Jesus appeared to the Eleven and said to them:
“Go into the whole world and proclaim the Gospel to every creature.”
Today is the feast of St. Mark, the Evangelist. The gospel reading today is the fitting expression of the mission of Missio Dei. The above passage was chosen for the tagline for Missio Dei’s logo to express our charism which is founded on the proclamation of the Gospel of Jesus Christ—the Kerygma.

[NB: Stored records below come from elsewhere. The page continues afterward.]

-- ==== Sys2Proof/Machine/Mmio.lean ====
section
/-!
DEFINITION. Reads and writes of the MMIO blocks (R5 to R10, and the register rules of each chapter): what a read returns
and does, and what a write that its checks let pass does, block by block.
-/
namespace Sys2Proof.Machine

open Sys2Proof

/-! ### Reads -/

/-- Does the MMIO word hold 72 bits of data: a pool word, a program word, a desk word or a conversion result (R5, R301, R516,
R624)? -/
def isWideWord (a : Nat) : Bool :=
  decide (arrOf a ≠ .other) || isDeskWord a ||
  (decide (blockOf a = 19) && decide (0x100 ≤ offsetOf a) && decide (offsetOf a < 0x200) && decide (1 ≤ offsetOf a % 16) && decide (offsetOf a % 16 ≤ 8))

/-- The words of the live archive (R453). -/
def isLiveWord (a : Nat) : Bool := decide (0xF0021000 ≤ a) && decide (a < 0xF0022000)

/-- A register as it reads now: fields that follow the machine's state are taken from there. -/
def regNow (a : Nat) (s : State) : BitVec 64 :=
  let o := offsetOf a
  if a = R.SYS_FAULT_STAT then faultStat s
  else if a = R.SYS_CLK_STAT then clkStat s
  else if a = R.SYS_AON_TIMER then aonLeft s
  else if a = R.TIME_GTC then s.time.gtc
  else if a = R.TIME_ALM_NS then s.time.almNs.setWidth 64
  else if a = R.TIME_ALM_SEC then s.time.almSec.setWidth 64
  else if isLiveWord a then liveWord ((a - 0xF0021000) / 4) ((a - 0xF0021000) % 4) s
  else if a = R.CIRC_STAT then
    fput (fput (fput (s.reg a) F.CIRC_STAT_CELLS (cellsInUse s)) F.CIRC_STAT_FRAMES (framesInUse s)) F.CIRC_STAT_COPIES (recordsInUse s)
  else if blockOf a = 14 ∧ 0x1000 ≤ o ∧ o < 0x1200 ∧ o % 16 = 3 ∧ s.bit a F.LOAD_CHc_PWM_AUTO_PH then
    fput (s.reg a) F.LOAD_CHc_PWM_PHASE (pwmPhase ((o - 0x1000) / 16) s)
  else if blockOf a = 14 ∧ 0x1000 ≤ o ∧ o < 0x1200 ∧ o % 16 = 9 then
    fput (s.reg a) F.LOAD_CHc_CLAMP_BUDGET (budgetShown ((o - 0x1000) / 16) s).toNat
  else if a = R.VAULT_STAT then vaultStat s
  else if blockOf a = 17 ∧ 0x1000 ≤ o ∧ o < 0x1100 then slotShown (o - 0x1000) s
  else if isMapReg a then mapShown a s
  else if blockOf a = 19 ∧ 0x40 ≤ o ∧ o < 0x70 ∧ o % 8 = 0 then lvlRead ((o - 0x40) / 8) s
  else s.reg a

/-- Fields that read as zero: WO fields (R6). -/
def woMask (r : RSpec) : BitVec 64 :=
  r.fields.foldl (fun m f => if f.acc = .wo then m ||| fmask f.fld else m) 0#64

/-- The word an MMIO address holds: data words as stored, registers with provenance 0xC0, and zero where no register lies
(R5). -/
def mmioWord (a : Nat) (s : State) : Word :=
  if isWideWord a then s.rdMem a
  else if isLiveWord a ∨ isPermitEntry a then immw (regNow a s)
  else match regAt a with
    | none => immw 0
    | some r => immw (regNow a s &&& ~~~woMask r)

/-- The registers that a read of a group's lowest one captures (R10). -/
def capGroup (a : Nat) : List Nat :=
  if a = R.TIME_ALM_NS then [R.TIME_ALM_SEC]
  else if a = R.TIME_PPS_CAP_NS then [R.TIME_PPS_CAP_SEC, R.TIME_PPS_CAP_GTC]
  else if a = R.PERM_LOG_ADDR then [R.PERM_LOG_ID, R.PERM_LOG_STAMP]
  else if R.TWIN_BR_LOGk_A 0 ≤ a ∧ a ≤ R.TWIN_BR_LOGk_A 15 ∧ a % 2 = 0 then [a + 1]
  else if blockOf a = 19 ∧ 0x100 ≤ offsetOf a ∧ offsetOf a < 0x200 ∧ offsetOf a % 16 = 0 then (List.range 8).map (a + 1 + ·)
  else []

/-- Is the address a semaphore (R488)? -/
def isSem (a : Nat) : Bool := decide (R.TWIN_SEMs 0 ≤ a) && decide (a ≤ R.TWIN_SEMs 31)

/-- An acquire at side A's bridge (R488). -/
def semAcquire (k side carrel : Nat) (s : State) : BitVec 64 × State :=
  let r := R.TWIN_SEMs k
  if s.bit r F.TWIN_SEMs_HELD then (s.reg r, s)
  else
    let v := fput (fput (fput 0#64 F.TWIN_SEMs_HELD 1) F.TWIN_SEMs_SIDE side) F.TWIN_SEMs_CARREL carrel
    (fput v F.TWIN_SEMs_GOT 1, s.setReg r v)

/-- An acquire from side B is answered by the twin (R488): free (assumption 2), except that with GOT = 1 the holder is the
reader. -/
def semForward (carrel : Nat) (s : State) : BitVec 64 × State :=
  let (v, s1) := s.drawFree 11
  let held := fput 0#64 F.TWIN_SEMs_HELD 1
  if v.getLsbD 0 then (fput (fput (fput held F.TWIN_SEMs_GOT 1) F.TWIN_SEMs_SIDE 1) F.TWIN_SEMs_CARREL carrel, s1)
  else (fput (fput held F.TWIN_SEMs_SIDE (v.toNat / 2 % 2)) F.TWIN_SEMs_CARREL (v.toNat / 4), s1)

/-- A READ of a semaphore (R488, R489). -/
def semRead (k : Nat) (id : Ident) (s : State) : Resp × State :=
  if localSide s = 0 then
    let (v, s1) := semAcquire k 0 id.carrel.toNat s
    (.word (immw v), s1)
  else if !s.bit R.TWIN_STAT F.TWIN_STAT_LINK_UP then (.err rFAILED, s)
  else
    let (v, s1) := semForward id.carrel.toNat s
    (.word (immw v), s1)

/-- RELEASE at side A's bridge (R488): none when it is refused. -/
def semFree (k side : Nat) (carrel : Nat) (lib : Bool) (s : State) : Option State :=
  let r := R.TWIN_SEMs k
  if !s.bit r F.TWIN_SEMs_HELD then some s
  else if lib || (decide (s.get r F.TWIN_SEMs_SIDE = side) && decide (s.get r F.TWIN_SEMs_CARREL = carrel)) then some (s.setReg r 0)
  else none

/-- A WRITE of a semaphore (R488, R489); side B's is answered by the twin, with a free answer (assumption 2). -/
def semWrite (k : Nat) (id : Ident) (w : BitVec 64) (s : State) : Resp × State :=
  if fget w F.TWIN_SEMs_RELEASE = 0 then (.done, s)
  else if localSide s = 0 then
    (match semFree k 0 id.carrel.toNat id.lib s with
     | some t => (.done, t)
     | none => (.err rTARGET, s))
  else if !s.bit R.TWIN_STAT F.TWIN_STAT_LINK_UP then (.err rFAILED, s)
  else
    let (v, s1) := s.drawFree 1
    (if v = 1#1 ∨ id.lib = true then .done else .err rTARGET, s1)

/-- A READ of the MMIO region that has passed its checks. -/
def mmioRead (t : Txn) (s : State) : Resp × State :=
  let a := t.addr.toNat
  if isSem a then semRead (a - R.TWIN_SEMs 0) t.id s
  else if arrOf a ≠ .other then
    match readArray a .fabric s with
    | (some w, s1) => (.word w, s1)
    | (none, s1) => (.err rFAILED, s1)
  else
    let s0 := if a = R.TWIN_MIR_STAT ∨ a = R.TWIN_MIR_CNT then mirrorDrain s else s
    let (v, s1) := if a = R.TWIN_STAT then (match twinStatRead s0 with | (x, y) => (immw x, y)) else
      ((match s0.caps.find? (fun e => e.1 = a) with | some e => e.2 | none => mmioWord a s0), s0)
    let s2 := (capGroup a).foldl (fun u b => { u with caps := spIns u.caps b (mmioWord b s0) }) s1
    let s3 := if a = R.TIME_PPS_CAP_NS then { s2 with time := { s2.time with ppsUnread := false } } else s2
    (.word v, s3)

/-! ### Writes -/

/-- Does a block's own rule refuse the write? `w` is the written value, `nv` the register as the write would leave it. -/
def blkRefuses (t : Txn) (w nv : BitVec 64) (s : State) : Bool :=
  let a := t.addr.toNat
  match blockOf a with
  | 0 => sysRefuses a w nv s
  | 1 => timeRefuses a w nv s
  | 3 => stkRefuses a w nv s
  | 5 => catRefuses a nv s
  | 6 => catgRefuses a w s
  | 7 => collRefuses a w s
  | 8 => circRefuses a w nv s
  | 9 => ethRefuses a nv s
  | 10 => macsecRefuses a s
  | 11 => canRefuses a nv s
  | 12 => linRefuses a w nv s
  | 13 => nmRefuses a w nv s
  | 14 => loadRefuses t w nv s
  | 15 => exbRefuses a w nv s
  | 16 => carrelRefuses a w nv s
  | 17 => vaultRefuses a w s
  | 18 => twinRefuses a s ||
      (decide (a = R.TWIN_BR_CTL) && s.bit R.TWIN_BR_STAT F.TWIN_BR_STAT_OUT_OPEN &&
        (decide (fget nv F.TWIN_BR_CTL_TMO ≠ s.get a F.TWIN_BR_CTL_TMO) || decide (fget nv F.TWIN_BR_CTL_GAP ≠ s.get a F.TWIN_BR_CTL_GAP)))
  | 19 => iocRefuses a s
  | _ => false

/-- TWIN_BR_LOGCLR (R492): the bridge's error log is emptied, with LOST, TWIN_BR_CNT and CROSSINGS. -/
def brLogClr (s : State) : State :=
  let s1 := (List.range 16).foldl (fun t k => (t.setReg (R.TWIN_BR_LOGk_A k) 0).setReg (R.TWIN_BR_LOGk_STAMP k) 0) s
  ((s1.setReg R.TWIN_BR_LOGSTAT 0).setReg R.TWIN_BR_CNT 0).set R.TWIN_BR_STAT F.TWIN_BR_STAT_CROSSINGS 0

/-- PERM_LOG_CLR (R491): COUNT is zeroed and source 0xC43 armed again. -/
def permLogClr (s : State) : State :=
  let s1 := s.set R.PERM_LOG_ID F.PERM_LOG_ID_COUNT 0
  { s1 with bridge := { s1.bridge with permArmed := true } }

/-- What a write does beside setting the register's fields; `old` is the register before it. -/
def blkActs (t : Txn) (old w : BitVec 64) (s : State) : State :=
  let a := t.addr.toNat
  match blockOf a with
  | 0 => sysActs a old w s
  | 1 => timeActs a old w s
  | 2 => archActs a w s
  | 3 => stkActs a old w s
  | 4 => if a = R.PERM_LOG_CLR ∧ fget w F.PERM_LOG_CLR_CLR = 1 then permLogClr s else s
  | 5 => catActs a w s
  | 6 => catgActs a old w s
  | 7 => collActs a w s
  | 8 => circActs a w s
  | 9 => ethActs a old w s
  | 10 =>
    let u := offsetOf a / 0x1000
    let ok (v : BitVec 64) : Bool := decide (fget v F.MACSEC_Iu_CTL_EN = 1) && decide (fget v F.MACSEC_Iu_CTL_VALIDATE = 2)
    let s1 := macsecActs a w s
    if a = R.MACSEC_Iu_CTL u ∧ u < 2 ∧ ok old = true ∧ ok (s.reg a) = false then sessionsStop u s1 else s1
  | 11 => canActs a old w s
  | 12 => linActs a old w s
  | 13 => nmActs a old w s
  | 14 => loadActs t old w s
  | 15 => exbActs a old w s
  | 16 =>
    let s1 := carrelActs a old w s
    let o := offsetOf a
    if 0x4000 ≤ o ∧ o % 32 = 1 ∧ fget w F.CARREL_Cc_CTL_RESET = 1 then carrelReset ((o - 0x4000) / 32) s1 else s1
  | 17 => vaultActs a w t.id.lib s
  | 18 => if a = R.TWIN_BR_LOGCLR ∧ fget w F.TWIN_BR_LOGCLR_CLR = 1 then brLogClr s else twinActs a old w s
  | 19 => iocActs a w s
  | _ => s

/-- A write of the ownership map that has passed its checks (R564): `answer` is the twin's, asked while the link is up. -/
def mapWrite (a : Nat) (w : BitVec 64) (answer : Bool) (s : State) : Resp × State :=
  if mapRefuses a w s || (s.bit R.TWIN_STAT F.TWIN_STAT_LINK_UP && !answer) then (.err rTARGET, s) else (.done, mapApply a w s)

/-- A write of a listed register (R6, R7): refused as a whole, or its fields set and its acts done. -/
def regWrite (r : RSpec) (t : Txn) (s : State) : Resp × State :=
  let a := t.addr.toNat
  let w := wv t.data
  let old := s.reg a
  let nv := r.apply old w ||| (s.roseMask a &&& old)
  if r.refuses old w then (.err rTARGET, s)
  else if blkRefuses t w nv s then (.err rTARGET, if blockOf a = 14 then loadRefusedActs t w s else s)
  else (.done, blkActs t old w (s.setReg a nv))

/-- A write of a data word (R246, R301, R516, R624). -/
def wideWrite (t : Txn) (s : State) : Resp × State :=
  let a := t.addr.toNat
  match arrOf a with
  | .canPool _ => (.done, poolWrite a t.data s)
  | .program _ => if progWriteOk a s then (.done, s.wrMem a t.data) else (.err rTARGET, s)
  | _ => (.done, s)

/-- A WRITE of the MMIO region that has passed its checks. -/
def mmioWrite (t : Txn) (s : State) : Resp × State :=
  let a := t.addr.toNat
  let w := wv t.data
  if isWideWord a then wideWrite t s
  else if isLiveWord a then (.done, s)
  else if isPermitEntry a then
    (if permitRefuses t w s || permitSpec.refuses (s.reg a) w then (.err rTARGET, s) else (.done, s.setReg a w))
  else match regAt a with
    | none => (.err rTARGET, s)
    | some r =>
      if isOwnReg a s then (if r.refuses (s.reg a) w then (.err rTARGET, s) else (.done, s.setReg a (ownWritten w s)))
      else if isSem a then (if r.refuses (s.reg a) w then (.err rTARGET, s) else semWrite (a - R.TWIN_SEMs 0) t.id w s)
      else if isMapReg a then
        (if s.bit R.TWIN_STAT F.TWIN_STAT_LINK_UP then
          let (v, s1) := s.drawFree 1
          mapWrite a w (v = 1#1) s1
        else mapWrite a w true s)
      else regWrite r t s

end Sys2Proof.Machine
end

The consensus of biblical scholarship from the 20th century to the present claim Mark’s account to be the first written out of the four in the New Testament. Today’s gospel reading is an interesting choice in the lectionary because most scholars suggest this portion of the Gospel of Mark is not part of the original text. Some speculate that Christian editors were uncomfortable with the ending of the original gospel text of Mark in which the women did not proclaim the gospel, but rather “said nothing to anyone, for they were afraid.” (Mk. 16:8) And so, the addition was added to Mark’s gospel which included the commission to go forth and proclaim the good news.
What is the good news?
The world: you, your family, and everyone you know has fallen into sin, but God loves you! God loves you personally so much and desires all to escape the bonds of sin and to know Him that he gave His only Son, so that we may not perish to that sin—but have eternal life.

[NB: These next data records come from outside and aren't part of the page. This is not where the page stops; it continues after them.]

/-- R359, R374, R375, R379 to R381, R386, R389, R392, R394, R397: the thermal latch, the clamp budget and its lock, the
open-load and external-drive marks, the shedding of the lowest class, the reverse-current block, the supply conditions, the
lease that expires into the safe state, the die-temperature warning and the pulse generator's edges set and clear what their
rules name, and the output is off while a latch or a condition of its row holds. -/
def Obligations.LoadEventsLatchAndRelease : Prop :=
  (∀ (c : Fin 32) (x : BitVec 9) s, hasLatch c.val s = true → tooHot c.val x = true →
    s.bit (R.LOAD_CHc_STAT c.val) F.LOAD_CHc_STAT_THERM = false → ∃ t, exec (.thermalLatchSet c x) s = .next t ∧
      t.bit (R.LOAD_CHc_STAT c.val) F.LOAD_CHc_STAT_THERM = true ∧ t.bit (R.LOAD_CHc_TRIP c.val) F.LOAD_CHc_TRIP_THERM = true ∧
      t.bit (R.LOAD_CHc_STAT c.val) F.LOAD_CHc_STAT_OUT = false ∧ t.get (R.LOAD_CHc_V c.val) F.LOAD_CHc_V_T_CH = x.toNat) ∧
  (∀ (c : Fin 32) (x : BitVec 9) s, tooHot c.val x = false → x.toInt < 145 →
    s.bit (R.LOAD_CHc_STAT c.val) F.LOAD_CHc_STAT_THERM = true → ∃ t, exec (.thermalLatchRelease c x) s = .next t ∧
      t.bit (R.LOAD_CHc_STAT c.val) F.LOAD_CHc_STAT_THERM = false) ∧
  (∀ (c : Fin 32) (e : BitVec 32) s, ∃ t, exec (.clampEnd c e) s = .next t ∧
    t.get (R.LOAD_CHc_CLAMP c.val) F.LOAD_CHc_CLAMP_LAST_E = e.toNat ∧
    (t.chan c.val).budget = budgetNow c.val s - (e.toNat : Int) * 1000000 ∧ (t.chan c.val).budgetAt = s.el ∧
    (s.bit (R.LOAD_CHc_STAT c.val) F.LOAD_CHc_STAT_LOCK = false →
      (t.chan c.val).budget < (s.get (R.LOAD_PROFp_CLAMP (profOf c.val s)) F.LOAD_PROFp_CLAMP_E_MIN : Int) * 1000000000 →
      t.bit (R.LOAD_CHc_STAT c.val) F.LOAD_CHc_STAT_LOCK = true ∧ t.bit (R.LOAD_CHc_STAT c.val) F.LOAD_CHc_STAT_OUT = false)) ∧
  (∀ (c : Fin 32) s, s.bit (R.LOAD_CHc_STAT c.val) F.LOAD_CHc_STAT_LOCK = true →
    (s.get (R.LOAD_PROFp_CLAMP (profOf c.val s)) F.LOAD_PROFp_CLAMP_E_REL : Int) * 1000000000 ≤ budgetNow c.val s →
    ∃ t, exec (.clampLockRelease c) s = .next t ∧ t.bit (R.LOAD_CHc_STAT c.val) F.LOAD_CHc_STAT_LOCK = false) ∧
  (∀ (c : Fin 32) (mean : BitVec 20) s, s.bit (R.LOAD_CHc_STAT c.val) F.LOAD_CHc_STAT_OUT = true →
    mean.toInt < (s.get (R.LOAD_PROFp_OL (profOf c.val s)) F.LOAD_PROFp_OL_OL_ON : Int) →
    envEnd (profOf c.val s) s + 1000000 * s.get (R.LOAD_PROFp_OL (profOf c.val s)) F.LOAD_PROFp_OL_OL_T ≤ envClock c.val s →
    ∃ t, exec (.openLoadOn c mean) s = .next t ∧ t.bit (R.LOAD_CHc_STAT c.val) F.LOAD_CHc_STAT_OL_ON = true) ∧
  (∀ (c : Fin 32) (v : BitVec 16) s, s.bit (R.LOAD_CHc_STAT c.val) F.LOAD_CHc_STAT_OUT = false →
    s.bit (R.LOAD_CHc_PROF c.val) F.LOAD_CHc_PROF_OL_OFF = true → 200 < v.toInt →
    ∃ t, exec (.openLoadOff c v) s = .next t ∧ t.bit (R.LOAD_CHc_STAT c.val) F.LOAD_CHc_STAT_OL_OFF = true) ∧
  (∀ (c : Fin 32) (v : BitVec 16) s, s.bit (R.LOAD_CHc_STAT c.val) F.LOAD_CHc_STAT_OUT = false →
    s.bit (R.LOAD_CHc_PROF c.val) F.LOAD_CHc_PROF_OL_OFF = false → 300 < v.toInt →
    ∃ t, exec (.extDrivenDetect c v) s = .next t ∧ t.bit (R.LOAD_CHc_STAT c.val) F.LOAD_CHc_STAT_EXT_DRIVEN = true) ∧
  (∀ (sum : BitVec 16) (c : Fin 8) s, s.bit R.LOAD_CTL F.LOAD_CTL_AGG_EN = true → 24000 < sum.toNat → s.load.aggAt ≤ s.el →
    (s.chan c.val).cond = true →
    (∀ d : Fin 8, (s.chan d.val).cond = true →
      s.get (R.LOAD_CHc_PROF c.val) F.LOAD_CHc_PROF_SHED < s.get (R.LOAD_CHc_PROF d.val) F.LOAD_CHc_PROF_SHED ∨
      (s.get (R.LOAD_CHc_PROF c.val) F.LOAD_CHc_PROF_SHED = s.get (R.LOAD_CHc_PROF d.val) F.LOAD_CHc_PROF_SHED ∧ d ≤ c)) →
    ∃ t, exec (.shed sum) s = .next t ∧ (t.chan c.val).shed = true ∧ t.bit (R.LOAD_CHc_TRIP c.val) F.LOAD_CHc_TRIP_SHED = true ∧
      t.bit (R.LOAD_CHc_STAT c.val) F.LOAD_CHc_STAT_OUT = false ∧ t.load.aggAt = s.el + 10000000 ∧
      t.get R.LOAD_AGG F.LOAD_AGG_SUM = sum.toNat) ∧
  (∀ (c : Fin 32) (cur : BitVec 20) s, c.val < 8 → (s.chan c.val).cond = true → cur.toInt < -500 →
    ∃ t, exec (.reverseCurrentBlock c cur) s = .next t ∧ t.bit (R.LOAD_CHc_STAT c.val) F.LOAD_CHc_STAT_REVCUR = true ∧
      t.bit (R.LOAD_CHc_STAT c.val) F.LOAD_CHc_STAT_OUT = false) ∧
  (∀ (c : Fin 32) s, ∃ t, exec (.reverseCurrentRecover c) s = .next t ∧ t.bit (R.LOAD_CHc_STAT c.val) F.LOAD_CHc_STAT_REVCUR = false) ∧
  (∀ (k : Fin 5) (mv : BitVec 16) s, supplyIn k.val mv.toNat = true → s.bit R.LOAD_STAT (supplyBit k.val) = false →
    ∃ t, exec (.supplyConditionEntry k mv) s = .next t ∧ t.bit R.LOAD_STAT (supplyBit k.val) = true ∧
      ∀ c : Fin 32, k = 4 ∨ (k = 0 ∧ c.val < 8) ∨ (k = 1 ∧ 8 ≤ c.val) → t.bit (R.LOAD_CHc_STAT c.val) F.LOAD_CHc_STAT_OUT = false) ∧
  (∀ (k : Fin 5) (mv : BitVec 16) s, supplyOut k.val mv.toNat = true → s.bit R.LOAD_STAT (supplyBit k.val) = true →
    ∃ t, exec (.supplyConditionExit k mv) s = .next t ∧ t.bit R.LOAD_STAT (supplyBit k.val) = false) ∧
  (∀ recorded s, ∃ t, exec (.reverseBatteryEnd recorded) s = .next t ∧
    (∀ c : Fin 32, t.bit (R.LOAD_CHc_STAT c.val) F.LOAD_CHc_STAT_OUT = false) ∧ t.power.computeHeld = true ∧
    (recorded = true → t.power.pstate = .hold ∧ t.get R.SYS_RST_CAUSE F.SYS_RST_CAUSE_KIND = 1)) ∧
  (∀ (c : Fin 32) x s, (s.chan c.val).leaseAt = some x → x ≤ s.el → ∃ t, exec (.leaseExpiry c) s = .next t ∧
    (t.chan c.val).leaseAt = none ∧ (t.chan c.val).mode = (safeState c.val s).1 ∧ (t.chan c.val).duty = (safeState c.val s).2 ∧
    (t.chan c.val).dsrc = 2) ∧
  (∀ (x : BitVec 9) s, ∃ t, exec (.dieTempWarn x) s = .next t ∧ t.get R.LOAD_TEMP F.LOAD_TEMP_DIE = x.toNat ∧
    ((s.get R.LOAD_CTL F.LOAD_CTL_DIE_WARN : Int) ≤ x.toInt → computeAbsent s = true → s.load.held.length < 64 →
      t.load.held.any (fun e => decide (e.ev.src = 0x25)) = true)) ∧
  (∀ (c : Fin 32) s, effMode c.val (s.chan c.val).mode (s.chan c.val).duty s = 2 → holdBy c.val s = 0 → onEdgeNow c.val s = true →
    ¬((s.chan c.val).amode = 2 ∧ (s.chan c.val).cond = true ∧ s.el < (s.chan c.val).onEnd) →
    ∃ t, exec (.pulseOnEdge c) s = .next t ∧ (t.chan c.val).cond = true ∧ (t.chan c.val).amode = 2 ∧
      (t.chan c.val).onEnd = s.el + 20 * onTime (pwmPeriod c.val s) (s.chan c.val).duty.toNat ∧
      t.bit (R.LOAD_CHc_STAT c.val) F.LOAD_CHc_STAT_OUT = true) ∧
  (∀ (c : Fin 32) s, (s.chan c.val).amode = 2 → (s.chan c.val).cond = true → (s.chan c.val).onEnd ≤ s.el →
    ∃ t, exec (.pulseOnTimeEnd c) s = .next t ∧ (t.chan c.val).cond = false ∧
      (t.chan c.val).env = (s.chan c.val).env + (s.el - (s.chan c.val).condSince) ∧ t.regs = s.regs)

What is interesting in the great commission found in Mark’s gospel is that it differs from the great commission in Matthew’s according to the conditions set for salvation. Mark emphasizes the role of baptism and the incorporation of converts into the Church, “Whoever believes and is baptized will be saved; whoever does not believe will be condemned.”
The Church has discerned and expressed that those through no fault of their own, who did not receive water baptism, can be saved by the grace of God through means of baptism of martyrdom and being on fire with the faith. Furthermore, the Church recognizes in the Dogmatic Constitution of the Church Lumen Gentium that those who have not heard the gospel but sincerely seek God in their lives can be saved.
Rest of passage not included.